# 1895 Columbia And Imperial



## Luchotocado (Sep 11, 2016)

saw these 2 while I was walking in seattles Pike market. Real nice bikes specially the mens one. Even the tires look original.


----------



## catfish (Sep 11, 2016)

Cool.


----------



## highwheel431 (Sep 13, 2016)

1895 Columbia?

Appears to actually be a different year or a mixture of parts. The "porcupine" hubs are from 97 or 98.  The chain ring appears NOT to have 4 spokes, so that would most likely mean it has 5 spokes that would also make it 97 or later.  Seat is definitely later.  Fork is NOT 97 or 98 and I don't recognize it as early Columbia.


----------



## corbettclassics (Sep 13, 2016)

highwheel431 said:


> 1895 Columbia?
> 
> Appears to actually be a different year or a mixture of parts. The "porcupine" hubs are from 97 or 98.  The chain ring appears NOT to have 4 spokes, so that would most likely mean it has 5 spokes that would also make it 97 or later.  Seat is definitely later.  Fork is NOT 97 or 98 and I don't recognize it as early Columbia.

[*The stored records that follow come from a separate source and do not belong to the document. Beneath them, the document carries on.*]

-- ==== Sys2Proof/Machine/ExecRequests.lean ====
section
/-! DEFINITION. The meanings of the REQUEST commands (Chapter 10). Each goes through the checks of R181 to its block. -/

namespace Sys2Proof.Machine

/-- REQUEST_UNKNOWN_KIND: BAD_KIND, after NOT_READY (R181); the kind is one outside codes 1 to 16. -/
def execRequestUnknownKind (kind : Byte) (req : Request) (s : State) : Host.Outcome State Fault Refusal :=
  (s.request kind.toNat req fun t => (t, .plain resBadKind)).done

/-- DISPENSE_WATER (R126). -/
def execDispenseWater (req : Request) (s : State) : Host.Outcome State Fault Refusal :=
  (s.request kindDispenseWater req (State.actDispenseWater req)).done

/-- DISPENSE_STOP (R129). -/
def execDispenseStop (req : Request) (s : State) : Host.Outcome State Fault Refusal :=
  (s.request kindDispenseStop req State.actDispenseStop).done

/-- DISPENSE_ICE (R157). -/
def execDispenseIce (req : Request) (s : State) : Host.Outcome State Fault Refusal :=
  (s.request kindDispenseIce req State.actDispenseIce).done

/-- ICE_STOP (R158). -/
def execIceStop (req : Request) (s : State) : Host.Outcome State Fault Refusal :=
  (s.request kindIceStop req State.actIceStop).done

/-- DEFROST_NOW (R187). -/
def execDefrostNow (req : Request) (s : State) : Host.Outcome State Fault Refusal :=
  (s.request kindDefrostNow req State.actDefrostNow).done

/-- DEFROST_INHIBIT (R102). -/
def execDefrostInhibit (req : Request) (s : State) : Host.Outcome State Fault Refusal :=
  (s.request kindDefrostInhibit req (State.actDefrostInhibit req)).done

/-- MOLD_ENABLE (R155). -/
def execMoldEnable (req : Request) (s : State) : Host.Outcome State Fault Refusal :=
  (s.request kindMoldEnable req (State.actMoldEnable req)).done

/-- SET_MODE (R188). -/
def execSetMode (req : Request) (s : State) : Host.Outcome State Fault Refusal :=
  (s.request kindSetMode req (State.actSetMode req)).done

/-- CLEAR_FAULT (R178). -/
def execClearFault (req : Request) (s : State) : Host.Outcome State Fault Refusal :=
  (s.request kindClearFault req (State.actClearFault req)).done

/-- CLEAR_WATCH (R20). -/
def execClearWatch (req : Request) (s : State) : Host.Outcome State Fault Refusal :=
  (s.request kindClearWatch req (State.actClearWatch req)).done

/-- FORCE_WATCH (R24). -/
def execForceWatch (req : Request) (s : State) : Host.Outcome State Fault Refusal :=
  (s.request kindForceWatch req (State.actForceWatch req)).done

/-- READ_QUANTITY (R186). -/
def execReadQuantity (req : Request) (s : State) : Host.Outcome State Fault Refusal :=
  (s.request kindReadQuantity req (State.actReadQuantity req)).done

/-- PUBLISH_NOW (R187). -/
def execPublishNow (req : Request) (s : State) : Host.Outcome State Fault Refusal :=
  (s.request kindPublishNow req State.actPublishNow).done

/-- FORGET_STATION (R51). -/
def execForgetStation (req : Request) (s : State) : Host.Outcome State Fault Refusal :=
  (s.request kindForgetStation req (State.actForgetStation req)).done

/-- TEST_OUTPUT (R164). -/
def execTestOutput (req : Request) (s : State) : Host.Outcome State Fault Refusal :=
  (s.request kindTestOutput req (State.actTestOutput req)).done

/-- RESTART (R187). -/
def execRestart (req : Request) (s : State) : Host.Outcome State Fault Refusal := (s.requestRestart req).done

end Sys2Proof.Machine
end

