-- ==== Sys2Proof/Machine/ExecStart.lean ====
section
/-! DEFINITION. The meanings of the start-up commands (R187, R191 to R194). -/

namespace Sys2Proof.Machine

/-- SUPPLY_FALL (R191). -/
def execSupplyFall (retentionLost : Bool) (s : State) : Host.Outcome State Fault Refusal :=
  (s.supplyFalls retentionLost).done

/-- SUPPLY_GOOD: heard in POWER_UP alone (R191). -/
def execSupplyGood (straps : Straps) (sdaLowPulses : Nat) (s : State) : Host.Outcome State Fault Refusal :=
  (if s.start.state = .powerUp then (s.setStraps straps sdaLowPulses).supplyGood else s).done

/-- IMAGE_READ: the read in progress goes on, or ends (R193, R194). -/
def execImageRead (read : ImageRead) (s : State) : Host.Outcome State Fault Refusal :=
  (if s.reading then s.goOnReading read else s).done

/-- CLOCK_HELD_LOW_TIMEOUT: the read in progress fails (R193). -/
def execClockHeldLowTimeout (s : State) : Host.Outcome State Fault Refusal :=
  (if s.reading then s.readFails else s).done

/-- LISTEN_TIMER_EXPIRY: the entry to RUN (R192). -/
def execListenTimerExpiry (s : State) : Host.Outcome State Fault Refusal :=
  (onExpiry s.start.listenTimer State.enterRun s).done

/-- RESTART_RESET: taken when the fate of the RESTART's ANSWER is known (R187). -/
def execRestartReset (straps : Straps) (sdaLowPulses : Nat) (s : State) : Host.Outcome State Fault Refusal :=
  (if s.start.restart = .due ∧ s.start.state = .run then (s.setStraps straps sdaLowPulses).restartReset else s).done

end Sys2Proof.Machine
end

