/-- O31. A STATUS from a peer of a listening part replaces the sender's grant list by the frame's entries in order and removes its pending claims; no other station's record changes. When no tag stands twice among its quantity items, each item whose tag is of interest for the station gives the record that item's value, read in the type of its tag, and every other tag keeps the value it had. -/
def Obligations.StatusReplacesGrantsAndClaims : Prop :=
  ∀ (src : Addr) (grants : List GrantItem) (items : List QuantityItem) (s : State), s.peerHeard src →
    ∃ t r, Does (.statusFrameReceived src grants items) s t ∧ t.record src = some r ∧ r.freshness = .fresh ∧ r.heard = s.now ∧
      r.grants = some (grants.map fun g => { cls := g.cls.toNat, amps := g.amps.toNat }) ∧ r.claims = [] ∧
      (∀ a : Addr, a ≠ src → t.record a = s.record a) ∧ t.sensors = s.sensors ∧ t.switches = s.switches ∧ t.mode = s.mode ∧
      ((items.map QuantityItem.tag).Nodup →
        (∀ q ∈ items, s.ofInterest src q.tag = true →
          t.peer src q.tag = some (if tagSigned q.tag then q.value.toInt else (q.value.toNat : Int))) ∧
        (∀ tag : Byte, (∀ q ∈ items, q.tag = tag → s.ofInterest src tag = false) → t.peer src tag = s.peer src tag))

/-- O32. A CLAIM from a peer enters its record's pending claims with the line order count of the frame and a 1 s expiry: alone when none was pending, in the place of one with its tag, and in the place of the older of two others. A RELEASE, and a pending claim's expiry, take out the claims of that tag and leave the others. Apart from the pending claims, the state is that in which the frame was heard. -/
def Obligations.ClaimsArePendingUntilReleasedOrExpired : Prop :=
  ∀ (src : Addr) (tag : Byte) (cls : BitVec 3) (amps : Byte) (s : State),
    (s.peerHeard src → ∃ r, (s.hears src).record src = some r ∧
      (let p : PendingClaim :=
        { tag := tag, cls := cls.toNat, amps := amps.toNat, stamp := (s.hears src).line.orderCount, expires := s.now + 1000000 }
       let after := fun l => (s.hears src).setRecord src (some { r with claims := l })
       (r.claims = [] → Does (.claimFrameReceived src tag cls amps) s (after [p])) ∧
       (∀ q, r.claims = [q] → q.tag = tag → Does (.claimFrameReceived src tag cls amps) s (after [p])) ∧
       (∀ q, r.claims = [q] → q.tag ≠ tag → Does (.claimFrameReceived src tag cls amps) s (after [q, p])) ∧
       (∀ q1 q2, r.claims = [q1, q2] → q1.tag ≠ tag → q2.tag ≠ tag →
         Does (.claimFrameReceived src tag cls amps) s (after (if (q1.stamp - q2.stamp).msb then [p, q2] else [q1, p]))) ∧
       Does (.releaseFrameReceived src tag) s (after (r.claims.filter fun q => q.tag != tag)))) ∧
    (∀ r q, s.record src = some r → r.claims.find? (fun p => p.tag == tag) = some q →
      Does (.pendingClaimExpiry src tag) s
        ((s.atMoment q.expires).setRecord src (some { r with claims := r.claims.filter fun p => p.tag != tag })))

/-- O33. A NOTICE from a peer becomes its record's last notice and changes nothing else of the state in which it was heard. An ANSWER that is not the compressor station's to the outstanding HOLD_COMPRESSOR changes nothing of that state. One that is stops the answer timer and removes the outstanding hold; in HOLD_WAIT outside island operation a DONE with the speed a valid 0 enters PUMP_DOWN with the hold HELD and the 60 s dwell timer, a DONE without it sets the hold answered mark and stays, and another result fails the attempt: with fewer than three attempts the defrost is in PENDING with the 600 s hold retry timer, with the third, or a later one (DESIGN CHOICE, log entry 41), HOLD_REFUSED is set and the defrost is in PUMP_DOWN, REFUSED. Island operation that the frame ends is over before its content is taken (DESIGN CHOICE, log entry 40). -/
def Obligations.NoticesAreKeptAndHoldAnswersTaken : Prop :=
  ∀ (src : Addr) (kind seq result code cls : Byte) (s : State), s.peerHeard src →
    let u := s.hears src
    let hold := src = u.image.compressor ∧ kind = 32 ∧ u.defrost.outstanding = some seq
    (∃ r, u.record src = some r ∧
      Does (.noticeFrameReceived src code cls) s (u.setRecord src (some { r with notice := some (code, cls) }))) ∧
    (¬ hold → Does (.answerFrameReceived src kind seq result) s u) ∧
    (hold → u.defrost.state ≠ .holdWait →
      Does (.answerFrameReceived src kind seq result) s { u with defrost := { u.defrost with answer := none, outstanding := none } }) ∧
    (hold → u.defrost.state = .holdWait → u.line.island = false →
      (result = 0 → u.compressorSpeed ≠ some 0 → Does (.answerFrameReceived src kind seq result) s
        { u with defrost := { u.defrost with answer := none, outstanding := none, answered := true } }) ∧
      (result = 0 → u.compressorSpeed = some 0 → ∃ t, Does (.answerFrameReceived src kind seq result) s t ∧
        t.defrost.state = .pumpDown ∧ t.defrost.hold = .held ∧ t.defrost.dwell = some (s.now + 60000000) ∧
        t.defrost.speed = none ∧ t.defrost.answer = none ∧ t.defrost.outstanding = none) ∧
      (result ≠ 0 → u.defrost.attempts < 2 → ∃ t, Does (.answerFrameReceived src kind seq result) s t ∧
        t.defrost.state = .pending ∧ t.defrost.attempts = u.defrost.attempts + 1 ∧ t.defrost.hold = .none ∧
        t.defrost.holdRetry = some (s.now + 600000000) ∧ t.defrost.renew = none ∧ t.defrost.speed = none) ∧
      (result ≠ 0 → 2 ≤ u.defrost.attempts → ∃ t, Does (.answerFrameReceived src kind seq result) s t ∧
        t.fault.isSet .holdRefused = true ∧ t.defrost.state = .pumpDown ∧ t.defrost.hold = .refused ∧
        t.defrost.dwell = some (s.now + 60000000) ∧ t.defrost.renew = none))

I was thinking the same thing Ross.  !'m guessing 1898 - 1901. I'm pretty sure the porcupine hubs came out in '98 and stopped
around 1901 or '02.  The model number on the badge would give us the answer though.


----------



## highwheel431 (Sep 15, 2016)

Bill....I miss typed in my above statement.  The Porcupine hubs were available three years 1897, 1898, & 1899.  1900 started the ball end spokes....Ross


----------



## corbettclassics (Sep 15, 2016)

You're right Ross: I was just reading my 1902 catalogue and they describe them as being recessed into the barrel hub ( ball end ).

I have a picture of Eddie Bald on his 1902 Columbia Factory Racer ( Blue Head model ) and it looks like he has the
porcupine hubs.  I'll dig out my eye piece and look closer.  I do have a 1902 Columbia Factory racer ( #83 ) as well
but it is missing the hub set.  The hunt is on..!!!!

Here are the Porcupine hubs on my 1898 Columbia Factory Racer ( #49 ) - Really beautiful looking hubs!

The 1895 Columbia hubs were basically just barrel hubs.  I have the 1895 Factory Racer #44 also and it's complete.  Pics later ..


----------



## dnc1 (Sep 16, 2016)

corbettclassics said:


> You're right Ross: I was just reading my 1902 catalogue and they describe them as being recessed into the barrel hub ( ball end ).
> 
> I have a picture of Eddie Bald on his 1902 Columbia Factory Racer ( Blue Head model ) and it looks like he has the
> porcupine hubs.  I'll dig out my eye piece and look closer.  I do have a 1902 Columbia Factory racer ( #83 ) as well
> ...



That is one fabulous machine!


----------



## corbettclassics (Sep 16, 2016)

dnc1 said:


> That is one fabulous machine!




Thank you.  It's a really nice complete original racer.  Even the spokes are original tied and soldered.


----------